With a view to placing Ma’s IPO for Ant in Shanghai and Hong Kong (and not New York), the company made its finances public for the first time. The same details that excited would-be investors—the consumer loan portfolio that surpassed that of every state-owned bank in the country, an annual payments total exceeding China’s GDP—worried the bank regulators in Beijing, who had been yearning to regulate privately owned companies more carefully. In advance of Ant’s IPO, Ma addressed a business conference in Shanghai in October 2020, attended by highly placed bank regulators and other government officials, including China’s vice president, a central bank governor, and several other senior state-bank officials. In his speech, Ma criticized Beijing’s efforts to minimize financial risks. “There is no systemic risk in China’s financial system,” he asserted. “Chinese finance has no system.” He attacked the bank regulators, saying that they had “only focused on risks and overlooked development.” He critiqued Chinese bank regulators for having a “pawnshop mentality.” Officials in Beijing were outraged.

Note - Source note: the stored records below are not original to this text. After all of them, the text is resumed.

/-- MREAD (R477). -/
def execMread (s : State) : Host.Outcome State Fault Refusal :=
  .next (mgmtCmd 0x43 0xFFFFFF00 (fun s n q =>
    let off := q.w0.toNat / 256
    let len := q.w2.toNat / 65536
    if len = 0 then endCmd s n q 0x23 0 0
    else
      let bs := (List.range len).flatMap fun i => mgmtBlk s (off + i)
      endCmd (strongPuts (drainTrace s (64 * off) (64 * (off + len))) (packetAddr q) bs) n q 0 0 0) s)

/-- The key slot of a command (R478). -/
def keySlot (q : Packet) : Nat := fld q.w0.toNat 22 18

/-- KEYSET (R472). -/
def execKeyset (s : State) : Host.Outcome State Fault Refusal :=
  .next (mgmtCmd 0x44 0x7FFF00 (fun s n q =>
    let ctx := cmdCtx q
    let x := ctxAt s ctx
    if x.st = .retired then endCmd s n q 0x21 0 0
    else if x.st = .migrating || fhas x.keys (keySlot q) then endCmd s n q 0x22 0 0
    else match Config.unwrapKey (devBytes s (packetAddr q) 176) with
      | none => endCmd s n q 0x28 0 0
      | some k => endCmd (sealCtx (setCtx s ctx { x with keys := fput x.keys (keySlot q) k }) ctx) n q 0 0 0) s)

/-- KEYCLR (R472). -/
def execKeyclr (s : State) : Host.Outcome State Fault Refusal :=
  .next (mgmtCmd 0x45 0x7FFF00 (fun s n q =>
    let ctx := cmdCtx q
    let x := ctxAt s ctx
    if x.st = .retired then endCmd s n q 0x21 0 0
    else if x.st = .migrating || (leavesOf s ctx).any fun l => fld l.2.2.2 16 12 == keySlot q then endCmd s n q 0x22 0 0
    else endCmd (setCtx s ctx { x with keys := fdel x.keys (keySlot q) }) n q 0 0 0) s)

/-- SHOOT: no lookaside array keeps an entry of the range, and dirty sectors of the old frames go to them: every L1 sector is
written back and fetched again (R380). -/
def execShoot (s : State) : Host.Outcome State Fault Refusal :=
  .next (mgmtCmd 0x46 0x3FF00 (fun s n q =>
    let ctx := cmdCtx q
    if (ctxAt s ctx).st = .retired then endCmd s n q 0x21 0 0
    else
      let stays := fun (l : Look) => !(l.ctx == ctx && decide (q.w1.toNat ≤ l.page) && decide (l.page < q.w1.toNat + q.w2.toNat))
      let s := s.cores.foldl (fun s nc => evictAll (fun _ => true) nc.1 s) s
      endCmd { s with cores := s.cores.map (fun nc => (nc.1, { nc.2 with look := nc.2.look.filter stays })),
                      looks := s.looks.map fun a => (a.1, a.2.filter stays) } n q 0 0 0) s)

/-- The bytes of the configuration image that runs, as module flash holds them. -/
def activeBytes (s : State) : List Byte := if s.boot.active = 0 then s.boot.bytes0 else s.boot.bytes1

/-- ATTEST (R474). -/
def execAttest (s : State) : Host.Outcome State Fault Refusal :=
  .next (mgmtCmd 0x47 0 (fun s n q =>
    let a := packetAddr q
    let r := devBytes s a 48 ++ (sha384 (activeBytes s)).take 48 ++ (sha384 Config.romImage).take 48
      ++ (sha384 (tableImage s)).take 48 ++ leBytes 4 0x0200 ++ leBytes 2 s.device ++ leBytes 2 0
      ++ Config.devicePub ++ leBytes 7 0
    endCmd (strongPuts s (a + 64) (r ++ leBytes 96 (Config.attestSig r).toNat)) n q 0 0 0) s)

/-- CFGLOAD: an image that passes its checks goes to the inactive slot (R475). -/
def execCfgload (s : State) : Host.Outcome State Fault Refusal :=
  .next (mgmtCmd 0x48 0 (fun s n q =>
    let a := packetAddr q
    let len := devNat s (a + 8) 8
    let role := devNat s (a + 18) 1
    if devNat s a 4 ≠ 0x47464357 || 2 ≤ role || devNat s (a + 19) 45 ≠ 0 || len < 160 || 2 ^ 25 < len then endCmd s n q 0x28 0 0
    else
      let bs := devBytes s a len
      let v := devNat s (a + 4) 4
      if !Config.signed bs then endCmd s n q 0x38 0 0
      else if v < s.boot.minver then endCmd s n q 0x39 0 0
      else
        let img := { Config.imageOf bs with version := v, device := devNat s (a + 16) 2, bridge := role == 1, valid := true }
        endCmd { s with boot := (if s.boot.active = 0 then { s.boot with slot1 := some img, bytes1 := bs } else { s.boot with slot0 := some img, bytes0 := bs }) } n q 0 0 0) s)

/-! ### Boot (R475, R476) -/

/-- An image verifies (R475, R476 stage 1). -/
def verifies (minver : Nat) (o : Option CfgImage) : Option CfgImage := o.filter fun i => i.valid && decide (minver ≤ i.version)

/-- The slot to boot from, with its image: the higher VERSION that verifies, else the other (R475). -/
def bootSlot (b : Boot) : Option (Nat × CfgImage) :=
  match verifies b.minver b.slot0, verifies b.minver b.slot1 with
  | some x, some y => if x.version < y.version then some (1, y) else some (0, x)
  | some x, none => some (0, x)
  | none, some y => some (1, y)
  | none, none => none

/-- An image names a firmware core of each die and 128 other cores as its program cores (R11). -/
def numbered (img : CfgImage) : Bool :=
  img.firmware.length == 4 && img.cores.length == 4
    && (img.cores.zip img.firmware).all fun x => x.1.length == 128 && decide x.1.Nodup && !x.1.contains x.2

/-- The row list and the counts of a vault are as R384 and R385 have them: the 8,704 rows by LOW, highest first and retired ones
last, M(v, p) between G(p) and 8,704, and a row that holds at p in every place below it. -/
def rowsGood (counts : List Nat) (l : List (Nat × Nat)) : Bool :=
  let key := fun (r : Nat × Nat) => if r.2 = 15 then 0 else r.2 + 1
  l.length == 8704 && counts.length == 6 && l.all (fun r => decide (r.1 < 8704) && (decide (r.2 ≤ 5) || r.2 == 15))
    && decide (l.map fun r => r.1).Nodup && ((l.zip (l.drop 1)).all fun x => decide (key x.2 ≤ key x.1))
    && counts.zipIdx.all fun m => decide (Config.guaranteed m.2 ≤ m.1) && decide (m.1 ≤ 8704)
        && (l.take m.1).all fun r => decide (m.2 ≤ r.2) && r.2 != 15

/-- The stage at which the firmware finds an image's numbering or row maps amiss, if any (R476). -/
def imageStop (img : CfgImage) : Option Nat :=
  if !numbered img then some 2
  else if (List.range 128).all fun v => rowsGood ((img.counts[v]?).getD []) ((img.rows[v]?).getD []) then none
  else some 4

/-- The physical cores by their numbers: program cores 0-511, firmware cores at 512 + die (R11). -/
def physCores (img : CfgImage) : File Nat :=
  ((img.cores.flatMap fun l => l).zipIdx.map fun x => (x.2, x.1)) ++ img.firmware.zipIdx.map fun x => (512 + x.2, x.1)

/-- What an image gives the device at stages 2 to 7, and a fresh firmware key (R473, R475, R476). -/
def bootWith (s : State) (slot : Nat) (img : CfgImage) : State :=
  let bad := !s.boot.flashTable.isEmpty && (tableBad s.boot.flashTable || !tableSigned s.boot.flashTable)
  { s with
    device := img.device, bridge := img.bridge, phys := physCores img
    counts := (List.range 128).map fun v => (v, (img.counts[v]?).getD [])
    rows := (List.range 128).map fun v => (v, ((img.rows[v]?).getD []).map fun r => { prow := r.1, low := r.2 })
    table := if s.boot.flashTable.isEmpty || bad then emptyTable else s.boot.flashTable
    ports := (List.range 24).filterMap fun n => match img.peers[n]? with
      | some d => if d = 0xFFFF || (img.bridge && 22 ≤ n) then none else some (n, { st := .training, peer := d })
      | none => none
    routes := img.routes.foldl (fun f r => fput f r.1 r.2) []
    free := s.free + 1
    boot := { s.boot with stage := 7, tblRej := bad, active := slot, key := Config.free s.free, lastErr := s.boot.keptErr
                          minver := max s.boot.minver img.version } }

/-- The stage at which a boot stops: the first at which the image is amiss or the hardware fails, by the free value `f` (R476). -/
def bootStop (f : Nat) (img : CfgImage) : Option Nat :=
  match imageStop img, (if 2 ≤ f % 8 && f % 8 ≤ 4 then some (f % 8) else none) with
  | some i, some k => some (min i k)
  | some i, none => some i
  | none, k => k

/-- The device boots; `r` are the inputs that remain. Flash keeps what it held. Stages 2 to 4 may fail, by a free value; a boot that
has passed stage 3 has a fresh firmware key (R473, R476). -/
def bootFrom (r : List Input) (s : State) : State :=
  let (f, s) := freeVal s
  let stop := fun (k : Nat) => { s.boot with stage := k, keptErr := k, tblRej := false, lastErr := s.boot.lastErr
                                             key := if 3 < k then Config.free s.free else s.boot.key }
  let z := { State.reset with inputs := r, agenda := s.agenda, free := s.free, lostDevs := s.lostDevs }
  match bootSlot s.boot with
  | none => { z with boot := stop 1 }
  | some (slot, img) =>
    match bootStop f img with
    | some k => { z with boot := stop k, free := z.free + 1 }
    | none => bootWith { z with boot := s.boot } slot img

/-- BOOT: reset, which the outside may ask for again, boots the device through its stages (R476). -/
def execBoot (s : State) : Host.Outcome State Fault Refusal :=
  match s.inputs with
  | .boot :: r => .next (bootFrom r s)
  | _ => .next (if s.boot.stage = 0 then bootFrom s.inputs s else s)

end Sys2Proof.Machine
end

When President Xi Jinping got wind of what Ma had said, he ordered the immediate halt of Ant’s IPO. At a meeting of the Financial Stability and Development Committee, headed by Xi’s top economic czar, Liu He, the group decided to “put all kinds of financial activities under regulation and [treat] the same business in the same way.” Subsequently, the government made the rule even tougher, requiring firms such as Ant to fund at least 30 percent of each loan in conjunction with a regular bank. But the whole point of Ma’s critique of the prevailing Chinese banking system was that its structure was antiquated and unable to provide the liquidity needed by both individual Chinese consumers and innovative companies such as Alibaba and Ant.
Some observers, however, did not believe Xi’s feelings in this matter were limited to the attitude and behavior of a single egomaniacal entrepreneur. A September 20, 2021, Wall Street Journal article carried the headline “XI JINPING AIMS TO REIN IN CHINESE CAPITALISM, HEW TO MAO’S SOCIALIST VISION.” In it, reporter Lingling Wei suggested that Xi was bent on curtailing or even reversing the capitalist reforms that had made China the second-largest economy in the world by GDP. Wei wrote that, in Xi’s opinion, private capital now had been “allowed to run amok, menacing the party’s legitimacy.” The supremacy of the Chinese Communist Party had been compromised, Xi thought, and needed to be restored. At the same time, a robust capitalist sector was essential to maintain the loyalty of the populace to the regime. Could Xi reconcile these apparently clashing goals? Mao held that there were two kinds of contradictions—“nonantagonistic” ones that could be peacefully resolved, and “antagonistic” ones that could only be resolved through violence. In which kind of contradiction was Xi, and China, becoming enmeshed?